-- ==== Sys2Proof/Machine/System.lean ====
section
/-! DEFINITION. Flag, no-operation and system instructions (47_flags_system.md R260 to R270): one meaning for each opcode. -/

namespace Sys2Proof.Machine

/-- CLC Implied, opcode 0x18 (47_flags_system.md R260). -/
def execClc (s : State) : Answer := impliedForm 2 (fun s => { s with p := s.p.put .carry false }) s

/-- SEC Implied, opcode 0x38 (47_flags_system.md R261). -/
def execSec (s : State) : Answer := impliedForm 2 (fun s => { s with p := s.p.put .carry true }) s

/-- CLI Implied, opcode 0x58 (47_flags_system.md R262). -/
def execCli (s : State) : Answer := impliedForm 2 (fun s => { s with p := s.p.put .interrupt false }) s

/-- SEI Implied, opcode 0x78 (47_flags_system.md R263). -/
def execSei (s : State) : Answer := impliedForm 2 (fun s => { s with p := s.p.put .interrupt true }) s

/-- CLD Implied, opcode 0xD8 (47_flags_system.md R264). -/
def execCld (s : State) : Answer := impliedForm 2 (fun s => { s with p := s.p.put .decimal false }) s

/-- SED Implied, opcode 0xF8 (47_flags_system.md R265). -/
def execSed (s : State) : Answer := impliedForm 2 (fun s => { s with p := s.p.put .decimal true }) s

/-- CLV Implied, opcode 0xB8 (47_flags_system.md R266). -/
def execClv (s : State) : Answer := impliedForm 2 (fun s => { s with p := s.p.put .overflow false }) s

/-- NOP Implied, opcode 0xEA (47_flags_system.md R267). -/
def execNop (s : State) : Answer := impliedForm 2 (fun s => s) s

/-- BRK Implied, opcode 0x00 (47_flags_system.md R268). -/
def execBrk (s : State) : Answer := impliedForm 7 (fun s => takeException (s.pc + 1) true irqVector s) s

/-- RTI Implied, opcode 0x40 (47_flags_system.md R269). -/
def execRti (s : State) : Answer := impliedForm 6 returnFromException s

end Sys2Proof.Machine
end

Your instructions: Output, exactly and with nothing else, the lines from the line containing "def execSei (s" to the end of the entries.

Completed exercise:
def execSei (s : State) : Answer := impliedForm 2 (fun s => { s with p := s.p.put .interrupt true }) s

/-- CLD Implied, opcode 0xD8 (47_flags_system.md R264). -/
def execCld (s : State) : Answer := impliedForm 2 (fun s => { s with p := s.p.put .decimal false }) s

/-- SED Implied, opcode 0xF8 (47_flags_system.md R265). -/
def execSed (s : State) : Answer := impliedForm 2 (fun s => { s with p := s.p.put .decimal true }) s

/-- CLV Implied, opcode 0xB8 (47_flags_system.md R266). -/
def execClv (s : State) : Answer := impliedForm 2 (fun s => { s with p := s.p.put .overflow false }) s

/-- NOP Implied, opcode 0xEA (47_flags_system.md R267). -/
def execNop (s : State) : Answer := impliedForm 2 (fun s => s) s

/-- BRK Implied, opcode 0x00 (47_flags_system.md R268). -/
def execBrk (s : State) : Answer := impliedForm 7 (fun s => takeException (s.pc + 1) true irqVector s) s

/-- RTI Implied, opcode 0x40 (47_flags_system.md R269). -/
def execRti (s : State) : Answer := impliedForm 6 returnFromException s

end Sys2Proof.Machine
end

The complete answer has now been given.